▶ [Assigned task]:
Write down exactly the lines of the records below, beginning with the first and ending with the line that includes "(rules R393, R430".
[Opening Records supplied section]
-- ==== Sys2Proof/Safety.lean ====
section
/-! DEFINITION. The terms that claims use: the named states and premises of `70_reset_and_hazards.md` (rules R393, R430
and R431), the fairness of the agents (`20_memory.md` rule R93, `44_peripheral.md` rule R327, `60_exceptions.md` rule
R361), and the invariants of the machine. -/

namespace Sys2Proof.Machine

/-! ### The acting caller and the named port -/

/-- The acting caller is Idle. -/
def State.actorIdle (s : State) : Prop := ∃ C, s.callers[s.actor]? = some C ∧ C.ctl = .idle

/-- The acting caller is Busy with command `i` at phase `phase`. -/
def State.actorBusy (s : State) (i : Instr) (phase : Phase) (l : Locals) : Prop :=
  ∃ C, s.callers[s.actor]? = some C ∧ C.ctl = .busy i phase l

/-- `P[p]` is the record `P`. -/
abbrev State.hasPort (s : State) (p : PortId) (P : Port) : Prop := s.ports[p.toNat]? = some P

/-- The command caller `c` runs, or issues next: none when it is Stopped, has none left, or its next one is illegal. -/
def State.commandOf (s : State) (c : Nat) : Option Instr :=
  match s.callers[c]? with
  | none => none
  | some C =>
    match C.ctl with
    | .busy cmd _ _ => some cmd
    | .stopped => none
    | .idle =>
      match decodeCommand C.stream with
      | .ok (i, _) => some i
      | .error _ => none

/-- The port that the next move names: that of the caller's command, or that of the agent. -/
def State.namedPort (s : State) : Option Nat :=
  match s.nextMove with
  | .caller c => (s.commandOf c).map fun i => i.port.toNat
  | .isr p => some p
  | .periph p _ => some p
  | .modeFault p => some p
  | .busError p => some p
  | .callFromInterrupt _ => none
  | .callWhileBusy _ => none

/-! ### Named states (`70_reset_and_hazards.md` rules R393 and R431) -/

/-- The configured idle state, apart from WIRE and DRLOG (rule R393). -/
def Port.configuredIdle (P : Port) (mode : BitVec 2) (br : BitVec 3) (cspin pinset : Word) : Prop :=
  P.configured = true ∧ P.clken = true ∧ P.mode = mode ∧ P.br = br ∧ P.spe = false ∧
    P.txeie = false ∧ P.rxneie = false ∧ P.errie = false ∧ P.txbuf = none ∧ P.rxbuf = none ∧ P.shift = none ∧
    P.modf = false ∧ P.errf = false ∧ P.rxcnt = 0 ∧ P.fill = 0 ∧ P.txq = [] ∧ P.rxq = [] ∧ P.taken = false ∧
    P.csLevel = true ∧ P.cspin = cspin ∧ P.pinset = pinset

/-- A final state, the end of a run (rule R431). -/
def State.final (s : State) : Prop :=
  (∀ C ∈ s.callers, C.ctl = .idle ∧ C.stream = []) ∧
    (∀ P ∈ s.ports, P.pending = false ∧ P.shift = none ∧ P.txbuf = none) ∧ s.faults = [] ∧ s.refused = false

/-! ### Runs, premises and fairness -/

/-- The first `n` steps of a run: each state is the next of the one before it. -/
def isRunTo (run : Nat → State) (n : Nat) : Prop := ∀ k, k < n → step (run k) = .next (run (k + 1))

/-- An infinite run. -/
def isRun (run : Nat → State) : Prop := ∀ k, step (run k) = .next (run (k + 1))

/-- The next step takes the next move. -/
def State.takesMove (s : State) : Prop := s.refused = false ∧ s.paramsInRange = true

/-- In the next step caller `c`, Idle and not held back, issues a command, legal or not, whose word 0 is `w`. A command
that only waits in a caller's stream is not issued. -/
def State.issues (s : State) (c : Nat) (w : Word) : Prop :=
  s.takesMove ∧ s.nextMove = .caller c ∧ s.callerEnabled c = true ∧
    ∃ C, s.callers[c]? = some C ∧ C.ctl = .idle ∧ C.stream.head? = some w

/-- In the next step caller `c` issues a command naming port `p`: the PORT field of its word 0 (`30_encoding.md` rule
R132), which an illegal command has too (rule R131, log entry 28). -/
def State.issuesOn (s : State) (c p : Nat) : Prop := ∃ w, s.issues c w ∧ (portOf w).toNat = p

/-- In the next step no caller but `c` issues a command naming port `p`. -/
def State.soleUser (s : State) (p c : Nat) : Prop := ∀ c', s.issuesOn c' p → c' = c

/-- `SingleCaller(p)` of the first `n` steps of a run: at most one caller issues commands naming port `p` in them
(`70_reset_and_hazards.md` rule R430). -/
def singleCaller (run : Nat → State) (n p : Nat) : Prop := ∃ c, ∀ k, k < n → (run k).soleUser p c

/-- In the next step ENV takes a bus event on port `p`; it can on a clocked port only (`44_peripheral.md` rules R325 and
R326). -/
def State.takesBusEvent (s : State) (p : Nat) : Prop :=
  s.takesMove ∧ (s.nextMove = .modeFault p ∨ s.nextMove = .busError p) ∧
    ∃ P, s.ports[p]? = some P ∧ P.clken = true

/-- `NoBusFaults(p)` of the first `n` steps of a run (`70_reset_and_hazards.md` rule R430). -/
def noBusFaults (run : Nat → State) (n p : Nat) : Prop := ∀ k, k < n → ¬(run k).takesBusEvent p

/-- `NoFault` (rule R430). -/
def State.noFault (s : State) : Prop := s.faults = [] ∧ s.refused = false

/-- Port `p` is in the configured idle state of rule R393, apart from WIRE and DRLOG, with BR the code of a baud rate
that CONFIGURE accepts. -/
def State.configuredIdle (s : State) (p : PortId) : Prop :=
  ∃ (P : Port) (mode : BitVec 2) (baud : Word) (k : Nat) (cspin pinset : Word), s.hasPort p P ∧
    prescale s.params (busClock s.params p.toNat) baud.toNat = some k ∧
    P.configuredIdle mode (BitVec.ofNat 3 (k - s.params.pmin)) cspin pinset

/-- `CleanEntry(p)` (`70_reset_and_hazards.md` rule R430). -/
def State.cleanEntry (s : State) (p : PortId) : Prop :=
  s.configuredIdle p ∧ ∀ C ∈ s.callers, ∀ cmd phase l, C.ctl = .busy cmd phase l → cmd.port ≠ p

/-- Step `k` of the run issues the first command that names port `p`, and it is a CONFIGURE that returns OK. -/
def configuresFirst (run : Nat → State) (p : PortId) (k : Nat) : Prop :=
  (∀ j, j < k → ∀ c, ¬(run j).issuesOn c p.toNat) ∧
    ∃ (c : Nat) (w : Word) (C C' : Caller) (mode : Byte) (baud cspin pinset : Word) (rest : List Word),
      (run k).issues c w ∧ (run k).callers[c]? = some C ∧
      decodeCommand C.stream = .ok (.configure p mode baud cspin pinset, rest) ∧
      (run (k + 1)).callers[c]? = some C' ∧ C'.results = C.results ++ [.plain .ok]

/-- `Configured(p)`: the first command naming port `p` in the run is a CONFIGURE that returns OK
(`70_reset_and_hazards.md` rule R430). -/
def configured (run : Nat → State) (p : PortId) : Prop := ∃ k, configuresFirst run p k

/-- The steps whose fairness the spec states: the two steps of a lock wait (rule R93), a firing (rule R361), and the
three steps of the shift engine (rule R327). -/
inductive FairStep where
  | lockSuccess (c : Nat)
  | lockTimeout (c : Nat)
  | firing (p : Nat)
  | load (p : Nat)
  | fill (p : Nat)
  | complete (p : Nat)
  deriving DecidableEq, Repr

/-- Caller `c` waits on its port's lock and its caller steps are enabled; the lock's value is `taken`. -/
def State.waitsAt (s : State) (c : Nat) (taken : Bool) : Prop :=
  s.callerEnabled c = true ∧
    ∃ C P cmd phase l, s.callers[c]? = some C ∧ C.ctl = .busy cmd phase l ∧ C.ctl.waitsOn cmd.port = true ∧
      s.hasPort cmd.port P ∧ P.taken = taken

/-- The step is enabled. -/
def FairStep.enabled (s : State) : FairStep → Prop
  | .lockSuccess c => s.waitsAt c false
  | .lockTimeout c => s.waitsAt c true
  | .firing p => ∃ P, s.ports[p]? = some P ∧ P.pending = true
  | .load p => ∃ P, s.ports[p]? = some P ∧ P.loadEnabled = true
  | .fill p => ∃ P, s.ports[p]? = some P ∧ P.fillEnabled = true
  | .complete p => ∃ P, s.ports[p]? = some P ∧ P.completeEnabled = true

/-- The next move is one of the agent the step belongs to. -/
def FairStep.moves (m : Move) : FairStep → Prop
  | .lockSuccess c => m = .caller c
  | .lockTimeout c => m = .caller c
  | .firing p => m = .isr p
  | .load p => ∃ miso, m = .periph p miso
  | .fill p => ∃ miso, m = .periph p miso
  | .complete p => ∃ miso, m = .periph p miso

/-- The run is weakly fair: a step that stays enabled from some point on is taken again and again. -/
def weaklyFair (run : Nat → State) : Prop :=
  ∀ f : FairStep, (∃ n, ∀ k, n ≤ k → f.enabled (run k)) →
    ∀ n, ∃ k, n ≤ k ∧ f.enabled (run k) ∧ f.moves (run k).nextMove

/-! ### The invariant of every step -/

/-- A port record keeps its bounds: both queues within QCAP (`20_memory.md` rule R82), a BR code that CONFIGURE writes
(`10_state.md` rule R36), the clock on exactly when configured (rules R34 and R40), and before CONFIGURE nothing but
the reset values (`60_exceptions.md` rule R347). -/
structure Port.Sound (params : Params) (P : Port) : Prop where
  txqFits : P.txq.length ≤ params.qcap
  rxqFits : P.rxq.length ≤ params.qcap
  brFits : P.br.toNat ≤ params.pmax - params.pmin
  clockOn : P.clken = P.configured
  untouched : P.configured = false → P = Port.reset P.csLevel

/-- A phase belongs to a command (`41_transfer.md` rules R203, R210 and R220). -/
def Phase.fits : Phase → Instr → Bool
  | .tx _, .transmit _ _ => true
  | .rx _, .receive _ _ _ => true
  | _, .exchange _ _ _ => true
  | _, _ => false

/-- The whole payload has been pushed, and no push has failed: the phases of TRANSMIT from TX3 on, and its abandon
(`41_transfer.md` rules R203 and R205). -/
def Phase.allPushed : Phase → Bool
  | .tx .tx3 => true
  | .tx .tx4 => true
  | .tx .tx5 => true
  | .tx .tx6 => true
  | .tx .txa1 => true
  | .tx .txa2 => true
  | .tx .txa3 => true
  | .tx .txa4 => true
  | _ => false

/-- The bytes still to push are the end of the command's payload (`10_state.md` rule R32). -/
def Locals.endsPayload (l : Locals) : Instr → Prop
  | .transmit _ payload => l.remaining <:+ payload
  | .exchange _ payload _ => l.remaining <:+ payload
  | _ => l.remaining = []

/-- A result has at most QCAP bytes, none unless OK, and LEVEL 0 with any (`30_encoding.md` rules R145 and R147). -/
def CommandResult.sound (qcap : Nat) (r : CommandResult) : Prop :=
  r.data.length ≤ qcap ∧ (r.data ≠ [] → r.status = .ok ∧ r.level = false)

/-- A Busy caller runs a well-formed transfer on a configured port, in a phase of it, with temporaries of it; no byte is
left to push once TX2 is over, and bytes are collected only after RX6 and only for an OK. -/
structure BusySound (s : State) (cmd : Instr) (phase : Phase) (l : Locals) : Prop where
  transfer : cmd.isTransfer = true
  wellFormed : cmd.WellFormed
  onConfigured : ∃ P, s.hasPort cmd.port P ∧ P.configured = true
  phaseFits : phase.fits cmd = true
  endsPayload : l.endsPayload cmd
  nonePending : phase.allPushed = true → l.remaining = []
  dataFits : l.data.length ≤ s.params.qcap
  dataOnlyOk : l.data ≠ [] → phase = .rx .rx7 ∨ (phase = .ex5 ∧ l.sub = .ok)

/-- The invariant of every step. -/
structure State.Inv (s : State) : Prop where
  params : s.paramsInRange = true
  ports : ∀ P ∈ s.ports, P.Sound s.params
  busy : ∀ C ∈ s.callers, ∀ cmd phase l, C.ctl = .busy cmd phase l → BusySound s cmd phase l
  results : ∀ C ∈ s.callers, ∀ r ∈ C.results, r.sound s.params.qcap
  faultsDistinct : s.faults.Nodup
  faultStops : ∀ r ∈ s.faults, ∃ C, s.callers[r.caller]? = some C ∧ C.ctl = .stopped
  stopFaulted : ∀ c C, s.callers[c]? = some C → C.ctl = .stopped → ∃ r ∈ s.faults, r.caller = c

/-! ### The invariant of a port with one user (`10_state.md` rule R59) -/

/-- No cause of the port is enabled. -/
def Port.causesOff (P : Port) : Prop := P.txeie = false ∧ P.rxneie = false ∧ P.errie = false

/-- A frame in flight, if there is one, will not be captured. -/
def Port.uncaptured (P : Port) : Prop := ∀ f, P.shift = some f → f.capture = false

/-- A frame that will be captured finds RXBUF empty: no overrun (`44_peripheral.md` rule R324). -/
def Port.noOverrun (P : Port) : Prop := ∀ f, P.shift = some f → f.capture = true → P.rxbuf = none

/-- No byte waits in TXBUF or RXBUF, and none will be captured. -/
def Port.buffersEmpty (P : Port) : Prop := P.txbuf = none ∧ P.rxbuf = none ∧ P.uncaptured

/-- The port between transactions: the lock Available, the causes disabled, the queues and the data buffers empty
(`10_state.md` rule R59); SPE may be 0 or 1, and SHIFT may hold the last transmitted frame. -/
def Port.quiescent (P : Port) : Prop :=
  P.taken = false ∧ P.causesOff ∧ P.txq = [] ∧ P.rxq = [] ∧ P.buffersEmpty

/-- A TRANSMIT is armed and not complete. -/
def Port.txArmed (P : Port) : Prop :=
  P.taken = true ∧ P.txeie = true ∧ P.rxneie = false ∧ P.errie = true ∧ P.rxq = [] ∧ P.rxbuf = none ∧ P.uncaptured

/-- A RECEIVE is armed and not complete. -/
def Port.rxArmed (P : Port) : Prop :=
  P.taken = true ∧ P.txeie = false ∧ P.rxneie = true ∧ P.errie = true ∧ P.txq = [] ∧ P.txbuf = none ∧ P.noOverrun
[Closing Records supplied section]
▶ [Task result]:
-- ==== Sys2Proof/Safety.lean ====
section
/-! DEFINITION. The terms that claims use: the named states and premises of `70_reset_and_hazards.md` (rules R393, R430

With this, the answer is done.